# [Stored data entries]
···

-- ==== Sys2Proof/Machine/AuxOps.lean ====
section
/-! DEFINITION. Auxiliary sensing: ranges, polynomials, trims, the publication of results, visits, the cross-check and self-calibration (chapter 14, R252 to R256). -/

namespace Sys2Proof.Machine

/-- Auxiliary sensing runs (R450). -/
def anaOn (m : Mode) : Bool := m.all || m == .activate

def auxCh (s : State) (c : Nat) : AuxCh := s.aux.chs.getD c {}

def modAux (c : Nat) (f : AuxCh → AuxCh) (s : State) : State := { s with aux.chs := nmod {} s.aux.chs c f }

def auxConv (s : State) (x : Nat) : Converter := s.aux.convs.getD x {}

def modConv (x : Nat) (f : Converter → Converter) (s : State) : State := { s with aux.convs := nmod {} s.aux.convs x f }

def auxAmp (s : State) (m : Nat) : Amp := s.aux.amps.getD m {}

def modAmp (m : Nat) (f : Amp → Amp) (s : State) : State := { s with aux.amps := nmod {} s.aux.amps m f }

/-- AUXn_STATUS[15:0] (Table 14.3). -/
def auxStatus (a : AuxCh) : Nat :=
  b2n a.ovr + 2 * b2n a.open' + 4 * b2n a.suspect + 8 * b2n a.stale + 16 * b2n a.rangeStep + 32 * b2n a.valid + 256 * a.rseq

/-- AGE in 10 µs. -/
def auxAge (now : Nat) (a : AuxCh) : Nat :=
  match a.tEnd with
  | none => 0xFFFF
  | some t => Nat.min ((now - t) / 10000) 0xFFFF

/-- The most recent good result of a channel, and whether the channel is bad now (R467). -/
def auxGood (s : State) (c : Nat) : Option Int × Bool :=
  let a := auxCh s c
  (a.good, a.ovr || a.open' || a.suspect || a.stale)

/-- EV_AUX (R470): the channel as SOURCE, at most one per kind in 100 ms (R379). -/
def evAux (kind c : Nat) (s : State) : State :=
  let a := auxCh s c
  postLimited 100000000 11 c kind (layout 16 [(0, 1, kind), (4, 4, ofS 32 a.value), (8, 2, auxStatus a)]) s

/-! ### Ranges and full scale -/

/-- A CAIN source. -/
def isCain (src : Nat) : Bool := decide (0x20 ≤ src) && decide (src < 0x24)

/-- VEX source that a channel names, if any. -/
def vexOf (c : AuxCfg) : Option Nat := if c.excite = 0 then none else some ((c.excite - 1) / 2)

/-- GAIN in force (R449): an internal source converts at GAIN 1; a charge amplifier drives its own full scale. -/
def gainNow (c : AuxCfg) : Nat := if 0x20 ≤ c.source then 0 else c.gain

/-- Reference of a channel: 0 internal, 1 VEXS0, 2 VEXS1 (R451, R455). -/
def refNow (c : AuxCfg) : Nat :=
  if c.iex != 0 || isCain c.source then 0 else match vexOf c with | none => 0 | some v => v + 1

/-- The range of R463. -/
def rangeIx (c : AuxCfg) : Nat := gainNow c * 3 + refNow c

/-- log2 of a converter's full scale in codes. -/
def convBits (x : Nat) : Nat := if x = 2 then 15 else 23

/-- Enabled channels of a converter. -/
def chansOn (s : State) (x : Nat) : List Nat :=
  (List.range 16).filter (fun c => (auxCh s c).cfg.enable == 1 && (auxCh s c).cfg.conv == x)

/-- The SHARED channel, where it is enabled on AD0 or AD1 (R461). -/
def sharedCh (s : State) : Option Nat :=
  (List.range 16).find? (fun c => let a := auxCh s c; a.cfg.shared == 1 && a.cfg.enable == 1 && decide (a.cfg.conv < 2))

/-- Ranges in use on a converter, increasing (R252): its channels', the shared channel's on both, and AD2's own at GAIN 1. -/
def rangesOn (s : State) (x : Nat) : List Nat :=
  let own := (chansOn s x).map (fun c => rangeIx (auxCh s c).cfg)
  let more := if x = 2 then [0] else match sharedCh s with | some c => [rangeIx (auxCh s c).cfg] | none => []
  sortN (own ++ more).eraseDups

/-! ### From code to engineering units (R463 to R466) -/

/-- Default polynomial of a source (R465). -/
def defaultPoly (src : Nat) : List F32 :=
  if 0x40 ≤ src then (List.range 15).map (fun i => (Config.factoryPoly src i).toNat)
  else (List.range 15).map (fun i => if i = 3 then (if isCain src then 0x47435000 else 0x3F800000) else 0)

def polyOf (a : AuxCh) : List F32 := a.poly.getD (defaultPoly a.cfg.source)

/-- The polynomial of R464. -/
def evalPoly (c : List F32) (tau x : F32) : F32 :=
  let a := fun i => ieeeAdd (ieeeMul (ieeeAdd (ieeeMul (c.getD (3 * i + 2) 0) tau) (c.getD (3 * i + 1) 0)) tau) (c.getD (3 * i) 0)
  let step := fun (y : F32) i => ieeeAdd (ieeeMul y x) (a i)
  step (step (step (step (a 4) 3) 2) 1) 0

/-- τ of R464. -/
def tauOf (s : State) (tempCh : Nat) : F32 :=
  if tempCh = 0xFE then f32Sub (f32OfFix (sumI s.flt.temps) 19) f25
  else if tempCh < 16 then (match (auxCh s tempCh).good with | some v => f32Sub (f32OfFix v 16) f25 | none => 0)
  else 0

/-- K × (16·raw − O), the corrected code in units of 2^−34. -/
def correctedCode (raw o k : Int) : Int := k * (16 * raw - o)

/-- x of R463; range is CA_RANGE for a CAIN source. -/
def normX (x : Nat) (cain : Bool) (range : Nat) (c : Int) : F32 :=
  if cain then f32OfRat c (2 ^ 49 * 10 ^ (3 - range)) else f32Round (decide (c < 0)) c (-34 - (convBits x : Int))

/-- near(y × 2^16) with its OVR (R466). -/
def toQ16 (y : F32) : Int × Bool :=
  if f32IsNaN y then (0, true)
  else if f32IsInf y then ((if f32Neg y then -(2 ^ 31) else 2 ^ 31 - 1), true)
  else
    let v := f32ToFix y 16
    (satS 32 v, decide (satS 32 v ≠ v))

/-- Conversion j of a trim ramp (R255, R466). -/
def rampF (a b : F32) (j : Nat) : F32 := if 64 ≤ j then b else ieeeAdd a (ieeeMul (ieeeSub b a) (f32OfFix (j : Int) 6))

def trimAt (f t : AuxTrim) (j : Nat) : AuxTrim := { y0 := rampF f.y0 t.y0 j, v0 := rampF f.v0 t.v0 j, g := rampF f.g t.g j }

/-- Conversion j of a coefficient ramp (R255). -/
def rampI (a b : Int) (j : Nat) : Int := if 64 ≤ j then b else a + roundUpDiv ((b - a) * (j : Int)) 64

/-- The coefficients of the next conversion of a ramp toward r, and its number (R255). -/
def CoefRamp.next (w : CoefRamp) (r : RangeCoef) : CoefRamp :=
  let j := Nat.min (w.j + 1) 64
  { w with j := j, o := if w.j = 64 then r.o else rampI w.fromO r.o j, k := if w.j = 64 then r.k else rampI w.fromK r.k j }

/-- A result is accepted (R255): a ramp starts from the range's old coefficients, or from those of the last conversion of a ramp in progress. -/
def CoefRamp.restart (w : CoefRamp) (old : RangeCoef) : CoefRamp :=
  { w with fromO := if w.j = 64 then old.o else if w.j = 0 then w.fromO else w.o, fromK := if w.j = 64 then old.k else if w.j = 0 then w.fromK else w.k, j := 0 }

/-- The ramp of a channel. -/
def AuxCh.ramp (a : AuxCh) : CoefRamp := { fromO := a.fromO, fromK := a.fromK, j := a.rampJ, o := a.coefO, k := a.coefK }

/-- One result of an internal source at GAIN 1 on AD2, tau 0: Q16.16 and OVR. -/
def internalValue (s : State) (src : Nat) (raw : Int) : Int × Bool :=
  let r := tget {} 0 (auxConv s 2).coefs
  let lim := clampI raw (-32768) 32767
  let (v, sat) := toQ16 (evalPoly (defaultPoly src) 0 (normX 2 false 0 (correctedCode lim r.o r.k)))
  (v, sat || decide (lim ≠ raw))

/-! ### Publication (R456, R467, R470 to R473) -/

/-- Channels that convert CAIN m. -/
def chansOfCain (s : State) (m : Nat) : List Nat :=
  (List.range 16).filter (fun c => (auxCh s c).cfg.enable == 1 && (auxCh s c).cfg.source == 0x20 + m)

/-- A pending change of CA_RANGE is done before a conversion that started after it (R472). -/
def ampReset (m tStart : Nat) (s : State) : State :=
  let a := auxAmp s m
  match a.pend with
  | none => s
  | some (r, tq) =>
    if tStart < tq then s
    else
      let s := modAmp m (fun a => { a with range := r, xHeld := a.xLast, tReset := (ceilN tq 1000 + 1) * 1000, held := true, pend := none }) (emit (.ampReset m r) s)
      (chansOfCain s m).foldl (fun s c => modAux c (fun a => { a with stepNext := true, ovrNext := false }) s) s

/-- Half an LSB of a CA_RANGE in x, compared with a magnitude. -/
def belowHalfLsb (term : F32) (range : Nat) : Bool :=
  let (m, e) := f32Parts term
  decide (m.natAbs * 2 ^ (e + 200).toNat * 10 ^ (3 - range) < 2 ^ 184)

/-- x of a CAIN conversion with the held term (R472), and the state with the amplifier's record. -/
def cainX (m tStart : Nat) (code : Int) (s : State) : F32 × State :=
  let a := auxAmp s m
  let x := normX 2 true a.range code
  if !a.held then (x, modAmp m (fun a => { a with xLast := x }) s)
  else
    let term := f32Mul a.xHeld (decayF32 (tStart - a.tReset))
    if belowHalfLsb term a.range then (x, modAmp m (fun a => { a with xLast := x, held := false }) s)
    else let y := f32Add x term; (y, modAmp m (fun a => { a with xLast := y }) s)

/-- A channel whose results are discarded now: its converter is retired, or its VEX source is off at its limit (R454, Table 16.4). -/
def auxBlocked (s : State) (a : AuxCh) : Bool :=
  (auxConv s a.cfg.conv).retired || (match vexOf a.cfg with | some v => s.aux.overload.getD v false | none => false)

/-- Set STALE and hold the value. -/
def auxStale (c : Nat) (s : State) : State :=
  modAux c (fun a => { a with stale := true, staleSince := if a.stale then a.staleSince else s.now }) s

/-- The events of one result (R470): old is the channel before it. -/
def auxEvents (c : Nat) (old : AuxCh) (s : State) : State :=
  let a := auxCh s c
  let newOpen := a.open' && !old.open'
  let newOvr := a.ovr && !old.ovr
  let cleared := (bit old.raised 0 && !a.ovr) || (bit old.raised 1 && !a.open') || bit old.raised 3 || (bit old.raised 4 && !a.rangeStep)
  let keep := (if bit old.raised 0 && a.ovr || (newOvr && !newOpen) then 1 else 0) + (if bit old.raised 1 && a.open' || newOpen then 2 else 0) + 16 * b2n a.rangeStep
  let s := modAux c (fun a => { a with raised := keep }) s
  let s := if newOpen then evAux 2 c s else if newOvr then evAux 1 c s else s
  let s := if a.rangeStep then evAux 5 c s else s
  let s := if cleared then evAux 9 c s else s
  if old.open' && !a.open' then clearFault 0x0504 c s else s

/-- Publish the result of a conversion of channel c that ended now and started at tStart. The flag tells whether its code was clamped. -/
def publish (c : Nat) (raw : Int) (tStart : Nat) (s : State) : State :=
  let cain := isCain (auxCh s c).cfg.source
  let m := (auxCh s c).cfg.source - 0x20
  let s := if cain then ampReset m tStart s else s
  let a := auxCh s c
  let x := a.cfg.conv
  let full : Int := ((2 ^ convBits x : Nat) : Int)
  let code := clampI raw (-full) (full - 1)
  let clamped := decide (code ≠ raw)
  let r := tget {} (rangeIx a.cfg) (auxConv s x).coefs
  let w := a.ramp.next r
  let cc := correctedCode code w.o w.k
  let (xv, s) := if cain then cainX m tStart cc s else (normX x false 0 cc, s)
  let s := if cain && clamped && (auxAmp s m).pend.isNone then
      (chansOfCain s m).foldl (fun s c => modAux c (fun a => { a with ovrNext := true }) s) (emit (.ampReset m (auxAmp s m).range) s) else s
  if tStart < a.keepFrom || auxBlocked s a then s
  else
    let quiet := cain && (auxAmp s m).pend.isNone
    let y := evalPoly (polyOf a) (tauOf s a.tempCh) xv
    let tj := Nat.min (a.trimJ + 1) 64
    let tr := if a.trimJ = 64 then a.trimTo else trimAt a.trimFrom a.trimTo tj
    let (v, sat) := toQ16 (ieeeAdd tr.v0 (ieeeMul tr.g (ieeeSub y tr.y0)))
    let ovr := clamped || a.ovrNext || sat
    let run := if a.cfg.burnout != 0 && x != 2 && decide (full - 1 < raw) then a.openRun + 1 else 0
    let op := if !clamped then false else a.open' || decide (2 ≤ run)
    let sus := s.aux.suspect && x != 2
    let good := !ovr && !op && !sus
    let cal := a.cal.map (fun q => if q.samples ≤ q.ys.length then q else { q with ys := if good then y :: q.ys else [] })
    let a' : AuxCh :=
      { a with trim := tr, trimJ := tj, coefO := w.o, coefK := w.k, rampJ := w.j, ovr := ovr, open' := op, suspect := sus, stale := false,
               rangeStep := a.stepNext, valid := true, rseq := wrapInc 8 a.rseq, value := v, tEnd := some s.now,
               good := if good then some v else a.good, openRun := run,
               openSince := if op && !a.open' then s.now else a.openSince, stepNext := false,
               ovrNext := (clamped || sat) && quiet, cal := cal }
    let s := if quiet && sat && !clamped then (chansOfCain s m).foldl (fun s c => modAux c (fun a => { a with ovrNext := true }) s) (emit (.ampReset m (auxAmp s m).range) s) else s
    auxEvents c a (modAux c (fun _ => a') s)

···

# [PROBLEM DESCRIPTION]
Repeat the entries above verbatim, but only from the line that has "else if f32IsInf" down to the line that has "def CoefRamp.restart (w", inclusive.

# [EXERCISE RESULT]
  else if f32IsInf y then ((if f32Neg y then -(2 ^ 31) else 2 ^ 31 - 1), true)
  else
    let v := f32ToFix y 16
    (satS 32 v, decide (satS 32 v ≠ v))

/-- Conversion j of a trim ramp (R255, R466). -/
def rampF (a b : F32) (j : Nat) : F32 := if 64 ≤ j then b else ieeeAdd a (ieeeMul (ieeeSub b a) (f32OfFix (j : Int) 6))

def trimAt (f t : AuxTrim) (j : Nat) : AuxTrim := { y0 := rampF f.y0 t.y0 j, v0 := rampF f.v0 t.v0 j, g := rampF f.g t.g j }

/-- Conversion j of a coefficient ramp (R255). -/
def rampI (a b : Int) (j : Nat) : Int := if 64 ≤ j then b else a + roundUpDiv ((b - a) * (j : Int)) 64

/-- The coefficients of the next conversion of a ramp toward r, and its number (R255). -/
def CoefRamp.next (w : CoefRamp) (r : RangeCoef) : CoefRamp :=
  let j := Nat.min (w.j + 1) 64
  { w with j := j, o := if w.j = 64 then r.o else rampI w.fromO r.o j, k := if w.j = 64 then r.k else rampI w.fromK r.k j }

/-- A result is accepted (R255): a ramp starts from the range's old coefficients, or from those of the last conversion of a ramp in progress. -/
def CoefRamp.restart (w : CoefRamp) (old : RangeCoef) : CoefRamp :=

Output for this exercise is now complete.